SEC v. Terraform Court Filing, retrieved on February 16, 2023, is part of HackerNoon’s Legal PDF Series. You can jump to any part in this filing here. This is part 25 of 38.
97. Terraform's Mirror Protocol permitted the creation of assets called "mAssets"— that "mirrored" the price of securities. The mAssets were created when, based on the smart contract coded into the Terraform blockchain, an investor provided a payment equal to 150% of the value of the security that the mAsset mirrored. In return, the investor received an mAsset equal to the value of the security that the mAsset was designed to mirror, such as the stock of Apple, Inc.
98. Once an mAsset was created, if the price of the referenced security rose so that the collateral rate was no longer satisfied, the investor was required to deposit additional collateral based on the value of such increases or the investor's collateral would be liquidated.
99. The investor could terminate the transaction by making a final payment in the form of the mAsset (also called "burning" or returning the mAsset). At the point of the termination of the transaction, the investor was entitled to receive payment back in the form of the entire collateral.
100. For example, an investor could create an "mAAPL" mAsset by making a payment equal to at least 150% of the value of Apple stock into a smart contract on the Mirror Protocol. In return, the investor received "mAAPL."
If the actual price of Apple stock rose in value, the investor was required to deposit additional payments such that the investor's collateral equaled 150% of the now increased value of Apple, or else the collateral would be liquidated and a portion paid back to the investor.
The investor could terminate the transaction by paying the mAAPL back to the smart contract in the Mirror Protocol, at which point the investor was entitled to receive a payment back of all of the investor's collateral.
101. Each transaction offering or selling an mAsset thus constituted a security-based swap.
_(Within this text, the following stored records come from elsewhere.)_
/-- An admitted shift is its query, the opening flush and the phases (R160). -/
theorem shiftValues_admitted {input : Option VecArg} {output : Option Nat} {len : Nat} {isLast : Bool} {s : State}
    (h : ShiftAdmitted s input output len isLast) :
    shiftValues (s.input input) (s.output output) (sameStorage input output) len isLast s =
      (Work.lift { s := s, out := s.output output } (flushTms true (bufSizeAsked s))).bind fun _ w =>
        shiftPhases (s.input input) len isLast (bufSizeNow s - 3) w := by
  obtain ⟨hcheck, hsize⟩ := (shiftAdmitted_iff s input output len isLast).1 h
  rw [shiftValues, hcheck]
  exact if_pos hsize

/-- A shift on a ready session writes what its values' shift writes, and the caller's vector. -/
theorem exec_shift_trace {s t : State} {input : Option VecArg} {output : Option Nat} {len : Nat} {isLast : Bool}
    (hr : Ready s = true) (h : exec (.shift input output len isLast) s = .next t) : t.trace =
      (shiftValues (s.input input) (s.output output) (sameStorage input output) len isLast s).final.s.trace := by
  rw [exec_ready _ hr, body, live_ready _ hr] at h
  injection h with h
  rw [← h, concluded_trace, Run.final_map, shiftVectors, Run.final_mapState, putOutput_trace]

/-- Settles O24: a flush that is not full ends the shift; after a full one the phases send the shifter's commands. -/
theorem shiftFlushesPackerFirst : Obligations.ShiftFlushesPackerFirst := by
  intro s t input output len isLast hr hadm h
  obtain ⟨-, hmin, hmax⟩ := id hadm
  have hshort := shiftCheck_none_input ((shiftAdmitted_iff s input output len isLast).1 hadm).1
  have hopen := flushTms_trace (bufSizeAsked s)
  rw [bufSizeAsked_trace] at hopen
  rw [exec_shift_trace hr h, shiftValues_admitted hadm]
  cases hflush : flushTms true (bufSizeAsked s) with
  | ended e u =>
    rw [hflush] at hopen
    exact ⟨[], by simpa [Work.lift] using hopen, by simp, fun _ _ => rfl⟩
  | done n u =>
    rw [hflush] at hopen
    have hparams : u.params = s.params := by
      have := (flushTms_extends true (bufSizeAsked s)).params
      rwa [hflush] at this
    obtain ⟨es, htrace, hes⟩ := (shiftPhases_sends (isLast := isLast) (xfer := bufSizeNow s - 3) (by omega) (by omega)
      hshort { s := u, out := s.output output }).trace
    refine ⟨es, ?_, fun bs m => ?_, fun hcount hfull => absurd (flushTms_done hflush hcount) hfull⟩
    · rw [← hopen]
      exact htrace
    · have := hes bs m
      rwa [hparams] at this

end Sys2Proof.Machine
end

section
/-! Every `Send` of every instruction but the release carries one whole command (30_encoding.md R63, R64 to R71). -/

namespace Sys2Proof.Machine

open Sys2Proof

/-! ### The packer and the walker -/

/-- R133: pending bits go out as TMS commands. -/
theorem sendPending_sends (s : State) : Sends AnyCommand s (sendPending s) := by
  obtain ⟨cs, hsize, htrace, -⟩ := sendPending_packed s
  refine ⟨rfl, _, htrace, fun bs m => ?_⟩
  obtain ⟨c, hc, hbs⟩ := List.mem_map.1 m
  injection hbs with hbs
  rw [← hbs]
  exact ⟨.packer, tmsCommand_isCommand _ (hsize c hc).1 (hsize c hc).2⟩
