-- ==== Sys2Proof/Decode.lean ====
section
/-! DEFINITION. Control words, the two decode tables (R57, R59), decoding of a selection to an instruction, total and
rejecting by name, and the encoder written from the same tables. -/

namespace Sys2Proof

/-! ## Control words -/

/-- `cw`: bit 7 `rst`, bit 6 `start`, bit 5 `busy`, bits 4..0 `rc` (R56). -/
def pipeControlWord (rst start busy : Bool) (rc : Counter) : PipeCw :=
  BitVec.ofBool rst ++ BitVec.ofBool start ++ BitVec.ofBool busy ++ rc

/-- `kcw`: bit 2 `rst`, bit 1 `load`, bit 0 `advance` (R58). -/
def ksControlWord (rst load advance : Bool) : KsCw :=
  BitVec.ofBool rst ++ BitVec.ofBool load ++ BitVec.ofBool advance

/-! ## The decode tables -/

/-- One row of a decode table: the operation it selects, its `match` and its `mask`. -/
structure DecodeRow (w : Nat) (op : Type) where
  operation : op
  pattern : BitVec w
  mask : BitVec w
  deriving DecidableEq, Repr

/-- A row matches a control word when `(cw & mask) == match` (R57). -/
def DecodeRow.selects {w : Nat} {op : Type} (r : DecodeRow w op) (cw : BitVec w) : Bool :=
  cw &&& r.mask == r.pattern

/-- "A decoder tests the rows in the order below, and the first row whose `(cw & mask) == match` selects the
operation" (R57, R59). -/
def firstMatch {w : Nat} {op : Type} (table : List (DecodeRow w op)) (cw : BitVec w) : Option op :=
  match table with
  | [] => none
  | r :: rest => if r.selects cw then some r.operation else firstMatch rest cw

/-- The operations of format PIPE_CW. -/
inductive PipeOp where
  | reset | badstate | last | round | load | idle
  deriving DecidableEq, Repr

/-- The operations of format KS_CW. -/
inductive KsOp where
  | reset | load | advance | hold
  deriving DecidableEq, Repr

/-- R57's table, in its order. -/
def pipeTable : List (DecodeRow 8 PipeOp) :=
  [ ⟨.reset, 0x80, 0x80⟩,
    ⟨.badstate, 0x20, 0xBF⟩,
    ⟨.last, 0x3F, 0xBF⟩,
    ⟨.round, 0x20, 0xA0⟩,
    ⟨.load, 0x40, 0xE0⟩,
    ⟨.idle, 0x00, 0xE0⟩ ]

/-- R59's table, in its order. -/
def ksTable : List (DecodeRow 3 KsOp) :=
  [ ⟨.reset, 0b100, 0b100⟩,
    ⟨.load, 0b010, 0b110⟩,
    ⟨.advance, 0b001, 0b111⟩,
    ⟨.hold, 0b000, 0b111⟩ ]

/-! ## Decoding -/

/-- Why a selection is rejected. -/
inductive DecodeError where
  /-- No row of the table matches. R57 and R59 say both tables are exhaustive, so no control word is rejected so. -/
  | noRowMatches
  /-- A cycle operation was named outright. It is selected only by its control word (R55). -/
  | needsControlWord
  deriving DecidableEq, Repr

/-- What decoding answers: the instruction, or the reason for its rejection. -/
inductive Decoded where
  | instr (i : Instr)
  | rejected (e : DecodeError)
  deriving DecidableEq, Repr

/-- The instruction that present_round_pipeline's control word selects, with the levels on its data inputs as
operands of PIPE_LOAD (R56) and the field cw[4:0] as PIPE_ROUND's. -/
def decodePipe (cw : PipeCw) (keyHigh : Block) (keyLow : KeyLow) (plaintext : Block) : Decoded :=
  match firstMatch pipeTable cw with
  | some .reset => .instr .pipeReset
  | some .badstate => .instr .pipeBadstate
  | some .last => .instr .pipeLast
  | some .round => .instr (.pipeRound (cw.extractLsb' 0 5))
  | some .load => .instr (.pipeLoad keyHigh keyLow plaintext)
  | some .idle => .instr .pipeIdle
  | none => .rejected .noRowMatches

/-- The instruction that a standalone present_key_scheduler's control word selects, with the levels on its inputs
as operands of KS_LOAD and KS_ADVANCE (R58). -/
def decodeKs (kcw : KsCw) (keyHigh : Block) (keyLow : KeyLow) (rc : Counter) : Decoded :=
  match firstMatch ksTable kcw with
  | some .reset => .instr .ksReset
  | some .load => .instr (.ksLoad keyHigh keyLow)
  | some .advance => .instr (.ksAdvance rc)
  | some .hold => .instr .ksHold
  | none => .rejected .noRowMatches

/-- Decoding of any selection. A named operation must be one that has no selector (R61). -/
def decode : Selection → Decoded
  | .pipe cw keyHigh keyLow plaintext => decodePipe cw keyHigh keyLow plaintext
  | .ks kcw keyHigh keyLow rc => decodeKs kcw keyHigh keyLow rc
  | .named i =>
    match i.format with
    | .comb | .func => .instr i
    | .pipeCw | .ksCw => .rejected .needsControlWord

/-! ## Encoding -/

/-- The selection that gives an instruction: its row's `match`, with don't-care bits and unused operands 0 and
PIPE_ROUND's field in cw[4:0] (R57, R59, R61). -/
def encode : Instr → Selection
  | .pipeReset => .pipe 0x80 0 0 0
  | .pipeBadstate => .pipe 0x20 0 0 0
  | .pipeLast => .pipe 0x3F 0 0 0
  | .pipeRound rc => .pipe (0b001#3 ++ rc) 0 0 0
  | .pipeLoad keyHigh keyLow plaintext => .pipe 0x40 keyHigh keyLow plaintext
  | .pipeIdle => .pipe 0x00 0 0 0
  | .ksReset => .ks 0b100 0 0 0
  | .ksLoad keyHigh keyLow => .ks 0b010 keyHigh keyLow 0
  | .ksAdvance rc => .ks 0b001 0 0 rc
  | .ksHold => .ks 0b000 0 0 0
  | .sbox4 x => .named (.sbox4 x)
  | .sboxLayer dIn => .named (.sboxLayer dIn)
  | .pLayer dIn => .named (.pLayer dIn)
  | .ksRoundKey => .named .ksRoundKey
  | .ksNextRoundKey => .named .ksNextRoundKey
  | .ksRotl61 k => .named (.ksRotl61 k)
  | .ksSubtop k => .named (.ksSubtop k)
  | .ksMixrc k r => .named (.ksMixrc k r)
  | .ksUpdate k r => .named (.ksUpdate k r)
  | .generateRoundKeys key => .named (.generateRoundKeys key)
  | .roundFn s rk => .named (.roundFn s rk)
  | .encrypt pt ks => .named (.encrypt pt ks)
  | .present80 pt key => .named (.present80 pt key)

/-- The format a selection belongs to (R55). -/
def Selection.format : Selection → Format
  | .pipe _ _ _ _ => .pipeCw
  | .ks _ _ _ _ => .ksCw
  | .named i => i.format

/-! ## Words of spec/opcode_table.json -/

/-- The selection a table word of `nbits` bits stands for, its operands 0. Three bits are a `kcw` and eight are
a `cw`. Where the table's three bits arrive as a whole byte, the byte alone does not name its format: bytes 1..7,
which as a `cw` would be `busy = 0, rc != 0` (a state R26 rules out), are read as a `kcw`, and every other byte as a
`cw` (log 6). -/
def tableSelection (nbits w : Nat) : Option Selection :=
  if nbits = 3 then some (.ks (BitVec.ofNat 3 w) 0 0 0)
  else if nbits = 8 then
    if 1 ≤ w % 256 ∧ w % 256 ≤ 7 then some (.ks (BitVec.ofNat 3 w) 0 0 0)
    else some (.pipe (BitVec.ofNat 8 w) 0 0 0)
  else none

/-- The instruction the decoder reads from a table word. -/
def decodeTableWord (nbits w : Nat) : Option Instr :=
  match tableSelection nbits w with
  | none => none
  | some sel =>
    match decode sel with
    | .instr i => some i
    | .rejected _ => none

end Sys2Proof
end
First, each transaction provided on an executory basis for an exchange of a payment, based on the value of a security.
That is, an investor provided a payment in the form of collateral equal to at least 150% of the value of the security (e.g., Apple stock) that the mAsset mirrored, in exchange for an mAsset (e.g., mAAPL).
102. Second, each transaction transferred, between the investor and the Mirror Protocol, the financial risk associated with a future change in the value of a security without also conveying a current or future direct or indirect ownership interest in the underlying security.
This is because the mAsset (e.g., "mAAPL") tracked the rise or fall in price of the underlying security, (e.g., Apple stock), but did not convey any direct or indirect interest in the underlying security (i.e., the investor in mApple did not own any direct or indirect interest in Apple stock even though the value of her mApple tracked the change in value of Apple stock).
103. The masset transactions were generally offered, sold, or effected through the Mirror Protocol (and not a registered national securities exchange) with or for persons who were not eligible contract participants, in violation of Securities Act Section 5(e) and Exchange Act Section 6(1).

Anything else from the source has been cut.